──────── EXERCISE MATERIAL ────────
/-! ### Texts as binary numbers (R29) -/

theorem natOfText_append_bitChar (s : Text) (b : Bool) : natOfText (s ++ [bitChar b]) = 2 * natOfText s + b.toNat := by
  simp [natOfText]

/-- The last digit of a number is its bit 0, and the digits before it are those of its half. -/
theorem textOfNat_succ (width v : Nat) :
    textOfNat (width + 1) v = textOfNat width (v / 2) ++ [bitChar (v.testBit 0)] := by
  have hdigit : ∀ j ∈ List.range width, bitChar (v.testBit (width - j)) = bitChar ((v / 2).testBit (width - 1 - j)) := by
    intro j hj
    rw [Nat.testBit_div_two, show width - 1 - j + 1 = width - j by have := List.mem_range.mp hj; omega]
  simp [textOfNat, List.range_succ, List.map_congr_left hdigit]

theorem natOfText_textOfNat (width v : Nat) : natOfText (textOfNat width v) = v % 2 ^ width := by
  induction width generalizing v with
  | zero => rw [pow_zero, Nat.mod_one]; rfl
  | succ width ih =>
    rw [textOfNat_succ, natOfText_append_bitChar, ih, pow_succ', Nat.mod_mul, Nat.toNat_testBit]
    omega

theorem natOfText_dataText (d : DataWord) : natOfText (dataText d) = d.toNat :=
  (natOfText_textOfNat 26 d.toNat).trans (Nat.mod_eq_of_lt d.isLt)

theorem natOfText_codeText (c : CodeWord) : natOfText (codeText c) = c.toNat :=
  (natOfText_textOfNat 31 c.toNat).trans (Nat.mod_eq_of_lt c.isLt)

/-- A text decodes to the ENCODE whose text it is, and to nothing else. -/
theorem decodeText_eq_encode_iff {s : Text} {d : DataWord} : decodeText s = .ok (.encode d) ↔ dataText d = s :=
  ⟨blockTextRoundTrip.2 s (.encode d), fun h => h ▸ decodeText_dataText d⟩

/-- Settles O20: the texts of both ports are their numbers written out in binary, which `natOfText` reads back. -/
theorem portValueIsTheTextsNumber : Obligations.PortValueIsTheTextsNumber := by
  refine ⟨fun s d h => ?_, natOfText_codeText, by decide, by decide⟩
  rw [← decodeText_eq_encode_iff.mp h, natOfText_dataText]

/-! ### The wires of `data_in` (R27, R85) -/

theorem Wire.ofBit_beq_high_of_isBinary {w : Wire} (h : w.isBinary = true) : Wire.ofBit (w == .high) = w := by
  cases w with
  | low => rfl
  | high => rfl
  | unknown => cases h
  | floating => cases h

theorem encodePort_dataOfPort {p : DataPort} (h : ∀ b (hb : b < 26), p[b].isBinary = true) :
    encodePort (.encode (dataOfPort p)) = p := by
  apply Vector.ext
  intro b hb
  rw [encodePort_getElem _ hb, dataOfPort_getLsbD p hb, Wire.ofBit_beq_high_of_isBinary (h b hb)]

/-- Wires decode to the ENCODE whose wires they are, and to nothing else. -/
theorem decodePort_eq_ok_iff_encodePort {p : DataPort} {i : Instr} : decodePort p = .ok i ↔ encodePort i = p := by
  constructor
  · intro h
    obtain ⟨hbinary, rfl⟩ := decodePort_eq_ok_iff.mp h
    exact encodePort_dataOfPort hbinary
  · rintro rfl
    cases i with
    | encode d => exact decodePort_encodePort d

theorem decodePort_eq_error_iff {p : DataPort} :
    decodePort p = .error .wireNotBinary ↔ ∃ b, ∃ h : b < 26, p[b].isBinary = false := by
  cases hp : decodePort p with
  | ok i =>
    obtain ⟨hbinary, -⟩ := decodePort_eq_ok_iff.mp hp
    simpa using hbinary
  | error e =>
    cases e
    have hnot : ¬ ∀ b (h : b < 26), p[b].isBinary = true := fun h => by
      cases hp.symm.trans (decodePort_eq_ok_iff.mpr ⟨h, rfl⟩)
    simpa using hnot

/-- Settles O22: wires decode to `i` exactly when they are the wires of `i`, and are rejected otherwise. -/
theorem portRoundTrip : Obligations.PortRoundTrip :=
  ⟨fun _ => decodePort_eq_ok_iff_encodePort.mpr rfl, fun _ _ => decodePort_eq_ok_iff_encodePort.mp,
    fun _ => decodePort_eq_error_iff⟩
────────
──────── EXERCISE MATERIAL ────────
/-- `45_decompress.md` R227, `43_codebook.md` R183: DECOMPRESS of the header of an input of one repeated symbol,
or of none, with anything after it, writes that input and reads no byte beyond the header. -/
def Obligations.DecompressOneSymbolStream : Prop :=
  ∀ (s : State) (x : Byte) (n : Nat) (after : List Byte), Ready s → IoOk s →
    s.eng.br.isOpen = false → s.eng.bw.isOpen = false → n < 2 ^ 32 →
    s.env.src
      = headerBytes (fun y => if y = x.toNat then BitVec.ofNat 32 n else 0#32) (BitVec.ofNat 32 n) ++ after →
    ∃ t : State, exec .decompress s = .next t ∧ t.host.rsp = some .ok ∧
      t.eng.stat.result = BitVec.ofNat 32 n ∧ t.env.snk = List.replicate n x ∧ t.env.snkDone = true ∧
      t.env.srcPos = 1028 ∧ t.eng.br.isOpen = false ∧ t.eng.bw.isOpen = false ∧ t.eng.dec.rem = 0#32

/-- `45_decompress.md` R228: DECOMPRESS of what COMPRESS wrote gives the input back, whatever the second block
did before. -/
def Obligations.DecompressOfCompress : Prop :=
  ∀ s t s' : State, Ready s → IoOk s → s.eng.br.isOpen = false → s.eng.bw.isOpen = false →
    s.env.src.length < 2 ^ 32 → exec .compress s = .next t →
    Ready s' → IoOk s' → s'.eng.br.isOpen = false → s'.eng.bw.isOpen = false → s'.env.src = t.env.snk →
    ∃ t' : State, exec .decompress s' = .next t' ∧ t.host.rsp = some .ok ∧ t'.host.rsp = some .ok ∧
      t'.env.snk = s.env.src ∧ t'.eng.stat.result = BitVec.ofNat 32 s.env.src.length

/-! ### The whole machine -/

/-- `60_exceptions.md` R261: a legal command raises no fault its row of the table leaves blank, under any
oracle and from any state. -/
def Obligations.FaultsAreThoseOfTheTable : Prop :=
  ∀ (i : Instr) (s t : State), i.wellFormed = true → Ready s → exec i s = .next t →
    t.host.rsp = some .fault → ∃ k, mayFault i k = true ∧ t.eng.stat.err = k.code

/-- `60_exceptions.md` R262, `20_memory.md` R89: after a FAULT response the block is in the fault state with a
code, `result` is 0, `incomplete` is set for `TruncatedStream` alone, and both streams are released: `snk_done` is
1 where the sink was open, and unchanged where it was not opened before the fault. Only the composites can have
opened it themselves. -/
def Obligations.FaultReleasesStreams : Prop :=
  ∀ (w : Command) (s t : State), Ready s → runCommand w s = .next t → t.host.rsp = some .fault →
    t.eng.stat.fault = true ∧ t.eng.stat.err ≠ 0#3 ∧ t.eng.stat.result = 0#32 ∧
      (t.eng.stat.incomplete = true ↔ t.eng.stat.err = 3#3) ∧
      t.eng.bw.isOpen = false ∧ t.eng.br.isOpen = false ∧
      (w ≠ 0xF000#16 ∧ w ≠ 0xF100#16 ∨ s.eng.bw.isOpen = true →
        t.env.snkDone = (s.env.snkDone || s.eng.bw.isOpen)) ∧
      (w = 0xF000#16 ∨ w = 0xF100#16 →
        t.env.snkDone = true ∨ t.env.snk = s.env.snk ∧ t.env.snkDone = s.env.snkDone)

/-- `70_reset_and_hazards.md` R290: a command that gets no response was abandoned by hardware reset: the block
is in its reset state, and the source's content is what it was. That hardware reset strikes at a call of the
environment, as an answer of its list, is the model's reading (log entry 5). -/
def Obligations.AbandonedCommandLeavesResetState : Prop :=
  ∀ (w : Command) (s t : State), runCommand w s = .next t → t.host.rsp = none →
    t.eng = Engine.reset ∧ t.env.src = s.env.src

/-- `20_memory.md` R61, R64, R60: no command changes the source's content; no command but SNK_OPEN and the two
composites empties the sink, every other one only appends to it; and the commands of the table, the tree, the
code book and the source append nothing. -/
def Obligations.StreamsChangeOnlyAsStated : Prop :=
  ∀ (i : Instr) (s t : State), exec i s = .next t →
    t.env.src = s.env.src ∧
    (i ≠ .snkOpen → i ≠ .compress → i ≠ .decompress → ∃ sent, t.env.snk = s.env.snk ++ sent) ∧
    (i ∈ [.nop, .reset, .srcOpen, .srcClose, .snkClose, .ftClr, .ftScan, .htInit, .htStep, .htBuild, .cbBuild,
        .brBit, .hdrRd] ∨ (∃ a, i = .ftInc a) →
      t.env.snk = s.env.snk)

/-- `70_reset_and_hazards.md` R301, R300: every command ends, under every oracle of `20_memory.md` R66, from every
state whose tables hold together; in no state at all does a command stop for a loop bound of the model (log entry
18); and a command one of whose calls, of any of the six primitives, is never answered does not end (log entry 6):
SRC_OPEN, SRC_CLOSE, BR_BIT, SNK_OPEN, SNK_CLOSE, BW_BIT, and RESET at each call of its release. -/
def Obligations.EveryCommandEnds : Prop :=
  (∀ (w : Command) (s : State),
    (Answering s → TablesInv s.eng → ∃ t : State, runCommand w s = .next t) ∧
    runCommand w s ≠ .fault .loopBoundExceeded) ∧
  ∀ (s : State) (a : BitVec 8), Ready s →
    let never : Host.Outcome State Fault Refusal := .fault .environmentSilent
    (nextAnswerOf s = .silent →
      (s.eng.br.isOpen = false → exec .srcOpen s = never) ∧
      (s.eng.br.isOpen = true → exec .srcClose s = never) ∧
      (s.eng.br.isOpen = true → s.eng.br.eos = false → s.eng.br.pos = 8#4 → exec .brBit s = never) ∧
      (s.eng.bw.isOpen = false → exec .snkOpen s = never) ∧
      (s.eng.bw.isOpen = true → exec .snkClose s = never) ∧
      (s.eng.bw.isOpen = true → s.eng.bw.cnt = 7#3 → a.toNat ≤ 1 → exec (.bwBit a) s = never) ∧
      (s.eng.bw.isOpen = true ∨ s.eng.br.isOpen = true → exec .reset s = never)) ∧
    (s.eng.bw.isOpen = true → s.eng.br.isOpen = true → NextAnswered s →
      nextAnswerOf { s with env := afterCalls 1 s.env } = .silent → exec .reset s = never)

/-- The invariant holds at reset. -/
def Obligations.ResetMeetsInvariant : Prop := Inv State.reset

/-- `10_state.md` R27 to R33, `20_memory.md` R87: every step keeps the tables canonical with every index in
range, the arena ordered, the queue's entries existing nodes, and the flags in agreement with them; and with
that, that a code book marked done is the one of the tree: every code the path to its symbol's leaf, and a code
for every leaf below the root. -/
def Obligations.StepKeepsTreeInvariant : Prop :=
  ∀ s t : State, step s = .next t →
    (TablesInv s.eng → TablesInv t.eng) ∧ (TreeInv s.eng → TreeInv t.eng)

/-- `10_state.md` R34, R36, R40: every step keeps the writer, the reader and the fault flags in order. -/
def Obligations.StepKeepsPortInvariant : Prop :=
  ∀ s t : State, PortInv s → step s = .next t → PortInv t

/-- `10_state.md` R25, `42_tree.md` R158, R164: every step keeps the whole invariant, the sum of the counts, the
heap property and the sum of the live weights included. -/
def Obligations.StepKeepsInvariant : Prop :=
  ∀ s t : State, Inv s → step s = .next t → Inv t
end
────────
──────── EXERCISE MATERIAL ────────
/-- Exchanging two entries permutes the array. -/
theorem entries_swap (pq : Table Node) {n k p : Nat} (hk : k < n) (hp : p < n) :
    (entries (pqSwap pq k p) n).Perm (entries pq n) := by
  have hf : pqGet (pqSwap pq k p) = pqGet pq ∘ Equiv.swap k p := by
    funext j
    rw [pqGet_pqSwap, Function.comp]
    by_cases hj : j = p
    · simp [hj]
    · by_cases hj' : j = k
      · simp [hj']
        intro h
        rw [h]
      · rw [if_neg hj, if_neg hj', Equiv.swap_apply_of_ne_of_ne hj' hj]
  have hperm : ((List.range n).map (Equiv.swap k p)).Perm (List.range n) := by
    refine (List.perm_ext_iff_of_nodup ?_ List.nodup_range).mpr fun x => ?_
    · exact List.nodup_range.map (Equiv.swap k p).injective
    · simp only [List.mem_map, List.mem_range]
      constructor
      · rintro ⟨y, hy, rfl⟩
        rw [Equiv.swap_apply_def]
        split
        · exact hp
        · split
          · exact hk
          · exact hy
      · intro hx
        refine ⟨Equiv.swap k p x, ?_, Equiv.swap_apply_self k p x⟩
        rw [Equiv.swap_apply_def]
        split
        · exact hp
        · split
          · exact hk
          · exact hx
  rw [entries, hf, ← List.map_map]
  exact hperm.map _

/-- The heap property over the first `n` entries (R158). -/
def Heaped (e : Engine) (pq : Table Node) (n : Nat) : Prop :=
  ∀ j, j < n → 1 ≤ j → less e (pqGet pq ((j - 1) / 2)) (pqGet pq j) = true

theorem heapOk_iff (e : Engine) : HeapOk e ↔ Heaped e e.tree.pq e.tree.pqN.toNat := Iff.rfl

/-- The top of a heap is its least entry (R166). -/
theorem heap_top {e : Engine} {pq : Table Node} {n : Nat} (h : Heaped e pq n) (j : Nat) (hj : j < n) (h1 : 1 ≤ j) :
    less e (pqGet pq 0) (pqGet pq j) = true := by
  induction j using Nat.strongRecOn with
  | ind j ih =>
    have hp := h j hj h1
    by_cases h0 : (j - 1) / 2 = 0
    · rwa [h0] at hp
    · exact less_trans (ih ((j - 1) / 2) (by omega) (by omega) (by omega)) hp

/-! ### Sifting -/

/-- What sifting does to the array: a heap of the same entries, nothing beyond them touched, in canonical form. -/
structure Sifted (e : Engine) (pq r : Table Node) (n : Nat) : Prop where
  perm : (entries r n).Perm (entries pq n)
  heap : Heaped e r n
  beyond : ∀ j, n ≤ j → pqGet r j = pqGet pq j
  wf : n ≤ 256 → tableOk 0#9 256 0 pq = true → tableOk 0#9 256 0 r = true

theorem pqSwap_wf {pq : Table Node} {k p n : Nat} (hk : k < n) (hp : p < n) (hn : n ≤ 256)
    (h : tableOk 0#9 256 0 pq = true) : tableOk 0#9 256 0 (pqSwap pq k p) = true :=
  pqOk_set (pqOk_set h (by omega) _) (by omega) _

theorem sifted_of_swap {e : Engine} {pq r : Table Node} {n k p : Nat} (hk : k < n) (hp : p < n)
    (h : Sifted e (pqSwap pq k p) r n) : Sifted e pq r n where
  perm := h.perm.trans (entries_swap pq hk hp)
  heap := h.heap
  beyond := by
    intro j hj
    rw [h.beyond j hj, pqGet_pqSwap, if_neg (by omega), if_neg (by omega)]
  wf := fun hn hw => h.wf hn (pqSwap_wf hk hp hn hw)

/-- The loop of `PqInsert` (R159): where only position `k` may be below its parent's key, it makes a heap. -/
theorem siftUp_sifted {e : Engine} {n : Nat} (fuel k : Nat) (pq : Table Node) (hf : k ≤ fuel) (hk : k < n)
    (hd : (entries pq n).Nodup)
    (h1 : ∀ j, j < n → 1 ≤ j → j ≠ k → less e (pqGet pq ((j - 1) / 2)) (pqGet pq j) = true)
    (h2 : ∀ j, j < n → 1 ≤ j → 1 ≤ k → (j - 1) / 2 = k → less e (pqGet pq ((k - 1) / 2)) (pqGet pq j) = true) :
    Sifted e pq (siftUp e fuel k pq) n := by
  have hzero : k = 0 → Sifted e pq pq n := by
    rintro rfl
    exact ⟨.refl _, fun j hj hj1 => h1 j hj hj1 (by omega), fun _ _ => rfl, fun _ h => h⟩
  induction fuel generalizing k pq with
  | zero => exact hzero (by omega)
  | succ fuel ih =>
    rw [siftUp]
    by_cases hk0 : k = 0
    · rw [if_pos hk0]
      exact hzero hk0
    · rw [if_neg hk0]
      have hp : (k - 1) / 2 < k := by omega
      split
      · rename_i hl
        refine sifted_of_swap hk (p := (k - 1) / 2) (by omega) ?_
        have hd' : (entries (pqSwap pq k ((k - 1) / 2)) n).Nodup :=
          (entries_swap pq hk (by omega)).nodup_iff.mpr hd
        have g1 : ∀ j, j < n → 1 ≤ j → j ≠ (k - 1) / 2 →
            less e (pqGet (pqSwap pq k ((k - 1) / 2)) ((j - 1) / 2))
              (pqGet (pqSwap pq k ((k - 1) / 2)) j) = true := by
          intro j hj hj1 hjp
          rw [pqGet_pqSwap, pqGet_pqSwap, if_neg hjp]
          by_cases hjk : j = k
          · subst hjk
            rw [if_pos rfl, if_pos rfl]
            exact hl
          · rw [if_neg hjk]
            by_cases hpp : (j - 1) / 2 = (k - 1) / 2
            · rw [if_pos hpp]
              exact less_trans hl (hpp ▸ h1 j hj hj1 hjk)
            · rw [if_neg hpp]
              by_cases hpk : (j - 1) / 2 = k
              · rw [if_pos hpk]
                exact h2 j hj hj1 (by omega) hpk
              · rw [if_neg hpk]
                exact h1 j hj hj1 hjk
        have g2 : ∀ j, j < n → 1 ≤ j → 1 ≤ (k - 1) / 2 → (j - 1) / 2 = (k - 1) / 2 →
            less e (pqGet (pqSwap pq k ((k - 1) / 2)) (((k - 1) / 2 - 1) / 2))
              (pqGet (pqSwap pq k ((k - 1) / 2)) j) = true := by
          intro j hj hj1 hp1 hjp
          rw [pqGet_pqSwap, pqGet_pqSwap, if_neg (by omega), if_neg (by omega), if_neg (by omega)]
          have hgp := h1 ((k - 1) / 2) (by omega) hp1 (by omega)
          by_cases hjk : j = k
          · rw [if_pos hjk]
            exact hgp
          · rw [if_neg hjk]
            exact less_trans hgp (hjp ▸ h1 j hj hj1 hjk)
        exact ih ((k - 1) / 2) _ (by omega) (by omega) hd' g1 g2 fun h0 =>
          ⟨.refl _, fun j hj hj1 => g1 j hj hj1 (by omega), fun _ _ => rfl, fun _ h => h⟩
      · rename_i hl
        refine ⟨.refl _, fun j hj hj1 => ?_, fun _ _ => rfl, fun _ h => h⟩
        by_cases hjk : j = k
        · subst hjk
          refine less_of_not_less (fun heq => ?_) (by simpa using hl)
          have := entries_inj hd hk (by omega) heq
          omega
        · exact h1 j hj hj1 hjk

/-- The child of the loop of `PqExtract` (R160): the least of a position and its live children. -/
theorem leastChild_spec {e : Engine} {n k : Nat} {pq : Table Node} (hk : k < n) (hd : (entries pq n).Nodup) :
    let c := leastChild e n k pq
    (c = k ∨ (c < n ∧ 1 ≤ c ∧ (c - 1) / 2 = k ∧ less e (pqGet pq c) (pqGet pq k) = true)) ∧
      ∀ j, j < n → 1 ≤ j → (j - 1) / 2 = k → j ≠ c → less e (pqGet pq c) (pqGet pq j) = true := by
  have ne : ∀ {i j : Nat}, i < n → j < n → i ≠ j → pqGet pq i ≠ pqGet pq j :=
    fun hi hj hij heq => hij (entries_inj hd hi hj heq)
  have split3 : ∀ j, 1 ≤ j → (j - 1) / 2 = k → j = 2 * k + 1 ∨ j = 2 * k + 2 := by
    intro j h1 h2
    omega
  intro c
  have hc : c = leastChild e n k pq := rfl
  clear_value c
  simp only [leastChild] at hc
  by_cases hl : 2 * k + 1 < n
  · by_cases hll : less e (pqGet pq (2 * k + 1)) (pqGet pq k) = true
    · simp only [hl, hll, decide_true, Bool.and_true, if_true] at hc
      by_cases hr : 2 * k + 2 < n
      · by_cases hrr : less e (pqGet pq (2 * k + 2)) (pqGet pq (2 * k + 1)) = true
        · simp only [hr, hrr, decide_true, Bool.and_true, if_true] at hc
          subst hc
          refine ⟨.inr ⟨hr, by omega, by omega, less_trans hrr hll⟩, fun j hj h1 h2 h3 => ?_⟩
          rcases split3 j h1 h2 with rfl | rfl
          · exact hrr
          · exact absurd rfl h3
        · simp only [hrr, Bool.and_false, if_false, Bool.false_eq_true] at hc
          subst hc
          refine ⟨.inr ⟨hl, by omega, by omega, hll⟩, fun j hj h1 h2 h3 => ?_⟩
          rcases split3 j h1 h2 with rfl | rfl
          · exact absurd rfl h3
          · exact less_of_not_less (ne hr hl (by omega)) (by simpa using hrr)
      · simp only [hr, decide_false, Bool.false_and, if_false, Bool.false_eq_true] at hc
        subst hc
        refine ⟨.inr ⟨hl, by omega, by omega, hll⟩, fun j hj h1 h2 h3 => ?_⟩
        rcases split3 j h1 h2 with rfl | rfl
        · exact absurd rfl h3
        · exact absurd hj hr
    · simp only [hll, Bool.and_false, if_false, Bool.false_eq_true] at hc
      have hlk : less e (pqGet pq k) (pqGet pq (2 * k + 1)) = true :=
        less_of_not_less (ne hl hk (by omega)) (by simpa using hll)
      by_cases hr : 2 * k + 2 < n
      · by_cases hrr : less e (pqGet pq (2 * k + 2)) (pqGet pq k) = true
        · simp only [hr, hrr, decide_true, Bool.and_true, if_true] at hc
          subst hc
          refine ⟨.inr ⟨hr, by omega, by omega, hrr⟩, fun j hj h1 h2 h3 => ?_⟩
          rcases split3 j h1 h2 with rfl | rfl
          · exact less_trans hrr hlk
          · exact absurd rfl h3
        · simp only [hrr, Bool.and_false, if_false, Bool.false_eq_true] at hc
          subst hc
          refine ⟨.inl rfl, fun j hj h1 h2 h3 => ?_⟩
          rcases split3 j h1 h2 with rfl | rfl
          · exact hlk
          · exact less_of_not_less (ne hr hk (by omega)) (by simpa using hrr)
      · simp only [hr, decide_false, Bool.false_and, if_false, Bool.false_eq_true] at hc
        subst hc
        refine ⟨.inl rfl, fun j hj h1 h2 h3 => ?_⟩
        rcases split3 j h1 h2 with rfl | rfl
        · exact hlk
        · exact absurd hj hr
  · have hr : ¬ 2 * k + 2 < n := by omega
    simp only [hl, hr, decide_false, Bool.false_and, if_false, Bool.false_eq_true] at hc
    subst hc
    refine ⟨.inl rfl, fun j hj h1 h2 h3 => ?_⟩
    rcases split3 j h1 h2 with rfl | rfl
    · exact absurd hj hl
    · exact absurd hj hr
────────
INSTRUCTIONS FOR THE TASK:
Give the exact lines, and only those, from the line containing "(w ≠ 0xF000#16" through the line containing "code book and the source append nothing. -/" in the entries above.

OUTPUT OF THE TASK:
      (w ≠ 0xF000#16 ∧ w ≠ 0xF100#16 ∨ s.eng.bw.isOpen = true →
        t.env.snkDone = (s.env.snkDone || s.eng.bw.isOpen)) ∧
      (w = 0xF000#16 ∨ w = 0xF100#16 →
        t.env.snkDone = true ∨ t.env.snk = s.env.snk ∧ t.env.snkDone = s.env.snkDone)

/-- `70_reset_and_hazards.md` R290: a command that gets no response was abandoned by hardware reset: the block
is in its reset state, and the source's content is what it was. That hardware reset strikes at a call of the
environment, as an answer of its list, is the model's reading (log entry 5). -/
def Obligations.AbandonedCommandLeavesResetState : Prop :=
  ∀ (w : Command) (s t : State), runCommand w s = .next t → t.host.rsp = none →
    t.eng = Engine.reset ∧ t.env.src = s.env.src

/-- `20_memory.md` R61, R64, R60: no command changes the source's content; no command but SNK_OPEN and the two
composites empties the sink, every other one only appends to it; and the commands of the table, the tree, the
code book and the source append nothing. -/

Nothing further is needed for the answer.